Sunday, November 15, 2009

Why Chicago, Cook County & Illinois Are Going Broke (part II)



In Illinois unfunded liabilities for pensions have soared past $95 billion dollars. A major factor in this frightening deficit is the role of public sector unions. Before I continue, I must emphasize that I draw a sharp distinction between private and public sector unions.

Private sector unions involve a dynamic interplay between owners and workers in which both parties are forced to contend with market forces and fiscal realities. Historically, when a company was profitable and a labor market was tight, companies and unions were able to reach accords that resulted in higher wages and benefits.

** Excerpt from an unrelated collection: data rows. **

-- ==== Sys2Proof/Decode.lean ====
section
/-! DEFINITION. The instruction decoder (spec/30_encoding.md, spec/40_fetch_decode_dispatch.md R93,
R94), the encoder and the opcode table.  Decoding reads no state and is total (R81). -/

namespace Sys2Proof

/-- The word whose first byte in memory is `hi`: `(hi << 8) | lo` (R54, R90). -/
def be16 (hi lo : Byte) : Word := (hi.setWidth 16 <<< 8) ||| lo.setWidth 16

/-- Bits 15 to 8 of a word: the byte at the lower address (R54). -/
def hiByte (op : Word) : Byte := op.extractLsb' 8 8

/-- Bits 7 to 0 of a word: the byte at the higher address (R54). -/
def loByte (op : Word) : Byte := op.extractLsb' 0 8

/-- `major` = `op[15:12]` (R71). -/
def majorOf (op : Word) : BitVec 4 := op.extractLsb' 12 4

/-- `x` = `op[11:8]` (R71). -/
def xOf (op : Word) : Reg := (op.extractLsb' 8 4).toFin

/-- `y` = `op[7:4]` (R71). -/
def yOf (op : Word) : Reg := (op.extractLsb' 4 4).toFin

/-- `n` = `op[3:0]`, the minor opcode (R71). -/
def minorOf (op : Word) : BitVec 4 := op.extractLsb' 0 4

/-- `nnn` = `op[11:0]` (R71). -/
def nnnOf (op : Word) : Addr := op.extractLsb' 0 12

/-- Why the decoder gives no instruction. -/
inductive Reject where
  /-- The word is none of the twelve instructions (R79); the step that fetched it raises
  UnimplementedOpcode (R164).  Not a departure: the spec's own outcome. -/
  | unimplementedOpcode
  /-- Fewer than two bytes were given.  No fetch does so: it reads both bytes or neither (R56).
  Safe: only a caller that hands over a short list sees it. -/
  | tooFewBytes
  deriving DecidableEq, Repr

/-- The ALU family, selected by the minor opcode (R74, case 4). -/
def decodeAlu (n : BitVec 4) (x y : Reg) : Except Reject Instr :=
  match n.toNat with
  | 0x0 => .ok (.mov x y)
  | 0x1 => .ok (.or x y)
  | 0x2 => .ok (.and x y)
  | 0x3 => .ok (.xor x y)
  | 0x4 => .ok (.add x y)
  | 0x5 => .ok (.sub x y)
  | 0x6 => .ok (.shr x y)
  | 0x7 => .ok (.rsub x y)
  | 0xE => .ok (.shl x y)
  | _ => .error .unimplementedOpcode

/-- The dispatch precedence of R74 and R90, on a whole word. -/
def decodeWord (op : Word) : Except Reject Instr :=
  if op = 0x0000#16 then .ok .halt
  else if op = 0x00EE#16 then .ok .ret
  else if majorOf op = 0x2#4 then .ok (.call (nnnOf op))
  else if majorOf op = 0x8#4 then decodeAlu (minorOf op) (xOf op) (yOf op)
  else .error .unimplementedOpcode

/-- Decoding of bytes in memory order: the instruction of the first two, and the bytes after it
(R70: one length, most significant byte first). -/
def decode : List Byte → Except Reject (Instr × List Byte)
  | hi :: lo :: rest =>
    match decodeWord (be16 hi lo) with
    | .ok i => .ok (i, rest)
    | .error e => .error e
  | _ => .error .tooFewBytes

/-- Format `A` (R72): `major` = 2, then `nnn`. -/
def formatA (nnn : Addr) : Word := 0x2#4 ++ nnn

/-- Format `R` (R72): `major` = 8, then `x`, `y` and the minor opcode. -/
def formatR (x y : Reg) (n : BitVec 4) : Word :=
  0x8#4 ++ (BitVec.ofFin (w := 4) x ++ (BitVec.ofFin (w := 4) y ++ n))

/-- The word of an instruction, from the patterns of R76. -/
def encode : Instr → Word
  | .halt => 0x0000#16
  | .ret => 0x00EE#16
  | .call nnn => formatA nnn
  | .mov x y => formatR x y 0x0#4
  | .or x y => formatR x y 0x1#4
  | .and x y => formatR x y 0x2#4
  | .xor x y => formatR x y 0x3#4
  | .add x y => formatR x y 0x4#4
  | .sub x y => formatR x y 0x5#4
  | .shr x y => formatR x y 0x6#4
  | .rsub x y => formatR x y 0x7#4
  | .shl x y => formatR x y 0xE#4

/-- The two bytes of a word in memory order (R54, R70). -/
def wordBytes (op : Word) : List Byte := [hiByte op, loByte op]

/-- The bytes of an instruction in memory order. -/
def encodeBytes (i : Instr) : List Byte := wordBytes (encode i)

/-- One row of the instruction list: a word `w` is the instruction when `w & mask = pattern`
(R76; the spec's column `match` is the field `pattern`). -/
structure OpcodeRow where
  mnemonic : String
  pattern : Word
  mask : Word
  deriving DecidableEq, Repr

/-- The row of R76 an instruction belongs to. -/
def Instr.row : Instr → OpcodeRow
  | .halt => ⟨"HALT", 0x0000#16, 0xFFFF#16⟩
  | .ret => ⟨"RET", 0x00EE#16, 0xFFFF#16⟩
  | .call _ => ⟨"CALL", 0x2000#16, 0xF000#16⟩
  | .mov _ _ => ⟨"MOV", 0x8000#16, 0xF00F#16⟩
  | .or _ _ => ⟨"OR", 0x8001#16, 0xF00F#16⟩
  | .and _ _ => ⟨"AND", 0x8002#16, 0xF00F#16⟩
  | .xor _ _ => ⟨"XOR", 0x8003#16, 0xF00F#16⟩
  | .add _ _ => ⟨"ADD", 0x8004#16, 0xF00F#16⟩
  | .sub _ _ => ⟨"SUB", 0x8005#16, 0xF00F#16⟩
  | .shr _ _ => ⟨"SHR", 0x8006#16, 0xF00F#16⟩
  | .rsub _ _ => ⟨"RSUB", 0x8007#16, 0xF00F#16⟩
  | .shl _ _ => ⟨"SHL", 0x800E#16, 0xF00F#16⟩

/-- The instruction list of R76 in its order. -/
def opcodeTable : List OpcodeRow :=
  [Instr.row .halt, Instr.row .ret, Instr.row (.call 0), Instr.row (.mov 0 0),
   Instr.row (.or 0 0), Instr.row (.and 0 0), Instr.row (.xor 0 0), Instr.row (.add 0 0),
   Instr.row (.sub 0 0), Instr.row (.shr 0 0), Instr.row (.rsub 0 0), Instr.row (.shl 0 0)]

/-- A word is the instruction of a row (R76). -/
def OpcodeRow.covers (r : OpcodeRow) (op : Word) : Bool := op &&& r.mask = r.pattern

/-- The bytes the hardware stores for an instruction whose bits are `w`, numbered as
spec/opcode_table.json numbers them; every bit at or above `nbits` is 0. -/
def tableBytes (nbits w : Nat) : List Byte := wordBytes (BitVec.ofNat 16 (w % 2 ^ nbits))

/-- The instruction the decoder reads from those bytes. -/
def decodeTableWord (nbits w : Nat) : Option Instr :=
  match decode (tableBytes nbits w) with
  | .ok (i, _) => some i
  | .error _ => none

end Sys2Proof
end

And as markets and profits contracted, unions are forced to concede to economic realities and agree to wage cuts and layoffs, as recently seen with auto marker unions. Ultimately the auto market unions realized that if they did not agree to painful concessions the companies would continue hemorrhaging with the end result of a total loss of employment and income for all workers.

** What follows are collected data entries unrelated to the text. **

/-- R117, R78: a logical shift right by one, `VF` the old bit 0; no value of `y` matters.  The clause
for `x` = 15 is decision D7 (log 9), that `y` is ignored decision D16. -/
def Obligations.ShrHalvesAndFlagsBitZero : Prop :=
  ∀ (x y : Reg) (s : State), ∃ t, exec (.shr x y) s = .next t ∧ SameVBut [x, 15] s t ∧ OnlyV s t ∧
    (t.getV x).toNat = (s.getV x).toNat / 2 ∧
    (x ≠ 15 → (t.getV 15).toNat = (s.getV x).toNat % 2)

/-- R119, R78: a shift left by one, truncated to 8 bits, `VF` the old bit 0, not bit 7 (decision D8);
no value of `y` matters (decision D16).  The clause for `x` = 15 is decision D7 (log 9). -/
def Obligations.ShlDoublesAndFlagsBitZero : Prop :=
  ∀ (x y : Reg) (s : State), ∃ t, exec (.shl x y) s = .next t ∧ SameVBut [x, 15] s t ∧ OnlyV s t ∧
    (t.getV x).toNat = 2 * (s.getV x).toNat % 256 ∧
    (x ≠ 15 → (t.getV 15).toNat = (s.getV x).toNat % 2)

/-- R78 on words (decision D16): two words that differ only in bits 7 to 4 and whose minor opcode is
a shift's act alike. -/
def Obligations.ShiftsIgnoreTheFieldY : Prop :=
  ∀ (s : State) (w w' : Word) (i i' : Instr), decodeWord w = .ok i → decodeWord w' = .ok i' →
    w.toNat / 4096 = 8 → w.toNat % 16 = 6 ∨ w.toNat % 16 = 14 →
    w &&& 0xFF0F#16 = w' &&& 0xFF0F#16 → exec i s = exec i' s

/-- R24: as a flag, `VF` only ever receives 0 or 1. -/
def Obligations.FlagIsZeroOrOne : Prop :=
  ∀ (i : Instr) (x : Reg) (s t : State), i.dest = some x → x ≠ 15 → i.writesFlag = true →
    exec i s = .next t → t.getV 15 = 0 ∨ t.getV 15 = 1

/-- R122: no ALU instruction can raise a fault; a word of major opcode 8 can raise only
UnimplementedOpcode, for the minor opcodes 8, 9, 0xA, 0xB, 0xC, 0xD and 0xF, and then no register is
changed. -/
def Obligations.AluWordsRaiseNoOtherFault : Prop :=
  (∀ (i : Instr) (s : State), i.isAlu = true →
    ∃ t, exec i s = .next t ∧ t.status = s.status) ∧
  (∀ (s : State) (w : Word), s.status.state = .running → s.fetchWord = some w →
    w.toNat / 4096 = 8 → ∃ t, step s = .next t ∧
      (if w.toNat % 16 ∈ [8, 9, 0xA, 0xB, 0xC, 0xD, 0xF] then
        t.status = ⟨.faulted, some .unimplementedOpcode⟩ ∧ SameV s t
      else t.status = s.status))

/-! ### CALL, RET and HALT -/

/-- R131: below sixteen live entries CALL pushes the advanced `pc`, raises `sp` by one and goes to
the zero-extended operand; with the stack full it raises StackOverflow and does nothing else.  No
general register, and no byte of memory, is written. -/
def Obligations.CallPushesAndJumpsUnlessTheStackIsFull : Prop :=
  ∀ (nnn : Addr) (s : State),
    (∀ k : Fin 16, s.sp.val = k.val → ∃ t, exec (.call nnn) s = .next t ∧
      t.stackAt k = s.pc ∧ (∀ j, j ≠ k → t.stackAt j = s.stackAt j) ∧
      t.sp.val = s.sp.val + 1 ∧ t.pc.toNat = nnn.toNat ∧
      SameV s t ∧ SameMem s t ∧ t.status = s.status) ∧
    (s.sp.val = 16 → ∃ t, exec (.call nnn) s = .next t ∧ FaultedIn .stackOverflow s t)

/-- R133, R32: with a live entry RET lowers `sp` by one and goes to the entry at the new `sp`, which
the slot keeps (decision D15, log 12); on the empty stack it raises StackUnderflow and does nothing
else.  No general register, and no byte of memory, is written. -/
def Obligations.RetPopsUnlessTheStackIsEmpty : Prop :=
  ∀ s : State,
    (∀ k : Fin 16, s.sp.val = k.val + 1 → ∃ t, exec .ret s = .next t ∧
      t.sp.val = k.val ∧ t.pc = s.stackAt k ∧ (∀ j, t.stackAt j = s.stackAt j) ∧
      SameV s t ∧ SameMem s t ∧ t.status = s.status) ∧
    (s.sp.val = 0 → ∃ t, exec .ret s = .next t ∧ FaultedIn .stackUnderflow s t)

/-- R140: HALT sets `status.state` to `Halted` and writes nothing else; in a step `pc` ends at the
address after the halt word (decision D4, log 10). -/
def Obligations.HaltOnlyEndsTheRun : Prop :=
  (∀ s : State, ∃ t, exec .halt s = .next t ∧
    t.status = ⟨.halted, s.status.cause⟩ ∧ SameV s t ∧ SameMem s t ∧ SameStack s t ∧
    t.pc = s.pc) ∧
  (∀ s : State, s.status.state = .running → s.fetchWord = some 0 →
    ∃ t, step s = .next t ∧ t.status = ⟨.halted, s.status.cause⟩ ∧
      t.pc.toNat = s.pc.toNat + 2 ∧ SameV s t ∧ SameMem s t ∧ SameStack s t)

/-- R161: the step that fetches a CALL with the stack full ends in StackOverflow, `pc` the address
of the CALL plus 2, `sp` 16 and the stack unchanged; no step that fetches another instruction does.
(R169: log 1.) -/
def Obligations.CallOnAFullStackRaisesStackOverflow : Prop :=
  (∀ (s : State) (nnn : Addr), Fetches s (.call nnn) → s.sp.val = 16 →
    ∃ t, step s = .next t ∧ t.status = ⟨.faulted, some .stackOverflow⟩ ∧
      t.pc.toNat = s.pc.toNat + 2 ∧ t.sp.val = 16 ∧ ∀ k, t.stackAt k = s.stackAt k) ∧
  (∀ (s t : State) (i : Instr), Fetches s i → (∀ a, i ≠ .call a) → s.status.cause = none →
    step s = .next t → t.status.cause ≠ some .stackOverflow)

/-- R162: the step that fetches a RET with the stack empty ends in StackUnderflow, `pc` the address
of the RET plus 2, `sp` 0 and the stack unchanged; no step that fetches another instruction does. -/
def Obligations.RetOnAnEmptyStackRaisesStackUnderflow : Prop :=
  (∀ s : State, Fetches s .ret → s.sp.val = 0 →
    ∃ t, step s = .next t ∧ t.status = ⟨.faulted, some .stackUnderflow⟩ ∧
      t.pc.toNat = s.pc.toNat + 2 ∧ t.sp.val = 0 ∧ ∀ k, t.stackAt k = s.stackAt k) ∧
  (∀ (s t : State) (i : Instr), Fetches s i → i ≠ .ret → s.status.cause = none →
    step s = .next t → t.status.cause ≠ some .stackUnderflow)

/-- R134, properties 1 and 2: CALL then RET restores `pc` to the word after the CALL and `sp` to its
value before it; two nested calls followed by two returns leave the stack empty and resume after
the outer call. -/
def Obligations.CallThenReturnRestoresPcAndSp : Prop :=
  (∀ (s t u : State) (a : Addr), Fetches s (.call a) → s.sp.val < 16 → step s = .next t →
    Fetches t .ret → step t = .next u → u.pc.toNat = s.pc.toNat + 2 ∧ u.sp = s.sp) ∧
  (∀ (s t u v w : State) (a b : Addr), s.sp.val = 0 →
    Fetches s (.call a) → step s = .next t → Fetches t (.call b) → step t = .next u →
    Fetches u .ret → step u = .next v → Fetches v .ret → step v = .next w →
    w.sp.val = 0 ∧ w.pc.toNat = s.pc.toNat + 2)

/-- R134, the general sentence: whatever runs between, the first step after a CALL that brings `sp`
back to its value before the CALL goes to the word after that CALL, and the older entries are as
they were. -/
def Obligations.CallStackIsLastInFirstOut : Prop :=
  ∀ (s t u : State) (a : Addr) (k : Nat), Fetches s (.call a) → s.sp.val < 16 →
    step s = .next t →
    (∀ j, j ≤ k → ∃ v, runFor j t = .next v ∧ s.sp.val < v.sp.val) →
    runFor (k + 1) t = .next u → u.sp.val = s.sp.val →
    u.pc.toNat = s.pc.toNat + 2 ∧
      ∀ j : Fin 16, j.val < s.sp.val → u.stackAt j = s.stackAt j

/-! ### The whole machine -/

/-- R60 (2) and (3), R62: no run writes memory, so every fetch of a run sees the bytes of its
start. -/
def Obligations.NoRunWritesMemory : Prop :=
  ∀ (k : Nat) (s t : State), runFor k s = .next t →
    t.mem = s.mem ∧ ∀ a, t.read a = s.read a

/-- R37, its table: who writes what.  General registers change only by an ALU instruction, at its
destination or at the flag; the stack and `sp` only by CALL and RET; `status` only by HALT and
faults; memory never.  The host never writes `stack`, `sp` or `status`, but for the `run` request,
and does nothing to a running core but reset it (decision D14). -/
def Obligations.EachElementHasOnlyItsWriters : Prop :=
  (∀ s t : State, step s = .next t →
    t.mem = s.mem ∧
    (s.status.state ≠ .running → t = s) ∧
    (∀ r, t.getV r ≠ s.getV r →
      ∃ i, Fetches s i ∧ (i.dest = some r ∨ (r = 15 ∧ i.writesFlag = true))) ∧
    (t.stack ≠ s.stack → ∃ a, Fetches s (.call a)) ∧
    (t.sp ≠ s.sp → Fetches s .ret ∨ ∃ a, Fetches s (.call a)) ∧
    (t.status ≠ s.status → t.status.state = .faulted ∨ Fetches s .halt)) ∧
  (∀ (q : HostRequest) (s t : State), serve q s = some t →
    (q = .reset → t = State.reset) ∧
    (q ≠ .reset → t.stack = s.stack ∧ t.sp = s.sp ∧ t.status.cause = s.status.cause ∧
      (q ≠ .run → t.status = s.status) ∧ (s.status.state = .running → t = s)))

/-- The invariant at reset. -/
def Obligations.ResetSatisfiesInv : Prop := MachineInv State.reset

/-- Every step keeps the invariant: canonical memory, a cause exactly when faulted (R33), and live
stack entries that CALL can have saved (R27, R31). -/
def Obligations.EveryStepKeepsInv : Prop :=
  ∀ s t : State, MachineInv s → step s = .next t → MachineInv t

/-- Nothing the host may do breaks the invariant. -/
def Obligations.EveryHostRequestKeepsInv : Prop :=
  ∀ (q : HostRequest) (s t : State), MachineInv s → serve q s = some t → MachineInv t

/-- Every state the machine can reach, by steps and host requests in any order, satisfies the
invariant; in it a fault is named exactly when the run has ended in one (R172, R175). -/
def Obligations.EveryReachableStateSatisfiesInv : Prop :=
  ∀ s : State, Reachable s → MachineInv s ∧
    (s.status.state = .faulted ↔ ∃ c, s.status = ⟨.faulted, some c⟩)

/-- R27 (the width is decision D1): `pc` never passes 4096 once it is within it; a fetch that
succeeds puts it there, so for the rest of a run no arithmetic on `pc` wraps. -/
def Obligations.PcStaysAtMost4096 : Prop :=
  (∀ (k : Nat) (s t : State), MachineInv s → s.pc.toNat ≤ 4096 → runFor k s = .next t →
    t.pc.toNat ≤ 4096) ∧
  (∀ (s t : State) (w : Word), MachineInv s → s.fetchWord = some w → step s = .next t →
    t.pc.toNat ≤ 4096)

/-- R144: a run has ended normally exactly when a step of it fetched 0x0000; and wherever a step of
it fetched 0x0000, its final state is the state after that step: `pc` the halt word's address plus 2,
`status.state` Halted, all else as the preceding instructions left it.  (`pc`: decision D4, log 10.) -/
def Obligations.RunHaltsExactlyByFetchingZero : Prop :=
  ∀ (k : Nat) (s t : State), s.status.state = .running → runFor k s = .next t →
    (t.status.state = .halted ↔
      ∃ j u, j < k ∧ runFor j s = .next u ∧ u.status.state = .running ∧ u.fetchWord = some 0) ∧
    (∀ j u, j < k → runFor j s = .next u → u.status.state = .running → u.fetchWord = some 0 →
      t = { u with pc := t.pc, status := ⟨.halted, u.status.cause⟩ } ∧
      t.pc.toNat = u.pc.toNat + 2)

/-- R99: from every state the core is not `Running` after finitely many steps, and a run, which
starts `Running`, then has ended in a halt or a fault.  A theorem about the rules (`[derived]` in the
spec), from any state: nothing in the model bounds a run. -/
def Obligations.EveryRunEnds : Prop :=
  ∀ s : State, ∃ k t, runFor k s = .next t ∧ t.status.state ≠ .running ∧
    (s.status.state = .running → t.status.state = .halted ∨ t.status.state = .faulted)

/-- R99, last sentences: a run from `pc` = 0 that meets neither CALL nor RET ends within 2049
steps. -/
def Obligations.StraightRunEndsWithin2049Steps : Prop :=
  ∀ s : State, s.pc.toNat = 0 →
    (∀ j u i, runFor j s = .next u → Fetches u i → i ≠ .ret ∧ ∀ a, i ≠ .call a) →
    ∃ t, runFor 2049 s = .next t ∧ t.status.state ≠ .running

/-! ### The host -/

/-- R142: a `run` request in `Idle` or `Halted` starts or continues a run and loads nothing: it sets
neither `pc`, `sp`, a register, the stack nor memory. -/
def Obligations.RunRequestLoadsNothing : Prop :=
  ∀ s : State, s.status.state = .idle ∨ s.status.state = .halted →
    ∃ t, serve .run s = some t ∧ t.status = ⟨.running, s.status.cause⟩ ∧
      t.pc = s.pc ∧ SameV s t ∧ SameMem s t ∧ SameStack s t

/-- R143, R171, R192 (decision D12): a faulted core ignores steps and `run` requests, and every
other request but reset is no move at all; only reset leaves `Faulted`. -/
def Obligations.OnlyResetLeavesAFault : Prop :=
  ∀ s : State, s.status.state = .faulted →
    step s = .next s ∧ serve .run s = some s ∧
    (∀ q t, serve q s = some t → q = .reset ∧ t = State.reset ∨ t = s)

On the other hands, public sector unions do not enjoy this dynamic interplay for a multitude of reasons:

1. Private companies have tremendous incentives to minimize expenses (worker compensation) because the money in question is their own. On the other hand, politicians and bureaucrats have little or no incentives to control expenses because they are spending the public's money. The end result is a pension plan with billions of dollars in unfunded liabilities.

2. If a private company is inefficient and unprofitable, both owners and workers face a threat to their livelihood, which forces them to function within the boundaries of economic reality. On the other hand public sector workers face little or no consequences when a government bureaucracy offers horrendous service while simultaneous costing the public billions of dollars.

3. Poor performing companies in competitive markets will be castigated by diminished profits and by going out of business. Politicians can be voted out of office. But, to remove public sector bureaucrats is virtually impossible.

Budget catastrophe escalates while law makers watch

November 13, 2009

While the Tribune was right to emphasize the Minority Report of the Pension Modernization Task Force ("Just send your $7,000," Nov. 8), even that report understates the full extent of the calamity now at hand. That report showed that unfunded liabilities of the five pensions that the state guaranties total $95 billion – roughly $7,000 for every person in Illinois. In fact, the broader problem is over twice that size:

Illinois has over 600 other municipal pensions with at least $62 billion in unfunded liabilities, aside from the five pensions guaranteed by the state,. Those pensions are generally ignored and were not part of the task force report. Their deficits are reported biannually by the Illinois Department of Insurance and the reports are on their website. That $62 billion deficit figure is from the 2007 report – before the markets tanked – so the 2009 report will likely be much worse.

Retired state workers also get state-paid health care, which has also been mostly ignored. That's another $40 billion unfunded liability, based on an earlier study by the Civic Committee of the Commercial Club of Chicago, and $2 billion more per year is required just to cover the growth in this liability.

Add these two items to the $95 billion state-guarantied pension debt and you get $197 billion, which is roughly $15,000 for every person, or $60,000 for every family of four in Illinois. Most families don't have resources to pay off a debt that size and shifting an even higher burden to everybody else would spark a genuine tax revolt.

Keep in mind that the unfunded pension liabilities are worsening at the rate of $8 billion per year just on the five state-guarantied funds, according to the Civic Committee. That's in addition to annual budget deficits being incurred in brazen violation of the Illinois Constitution's balanced budget requirement, which are now projected at roughly $14 billion. Add on that $2 billion per year needed to stay even on retiree healthcare, and the real annual shortfall is roughly $24 billion.

Governor Quinn's proposed tax increase would raise $3 billion per year; Dan Hyne's proposal, $5.5 billion, so neither plan gets remotely close to funding the budget deficits or stopping further bleeding on pensions and health care. The already-accumulated deficits of $60,000 per family are on top of all that and have no chance of being whittled down. Nobody has proposed any solution or scenario that begins to address all this.Illinois is hopelessly insolvent.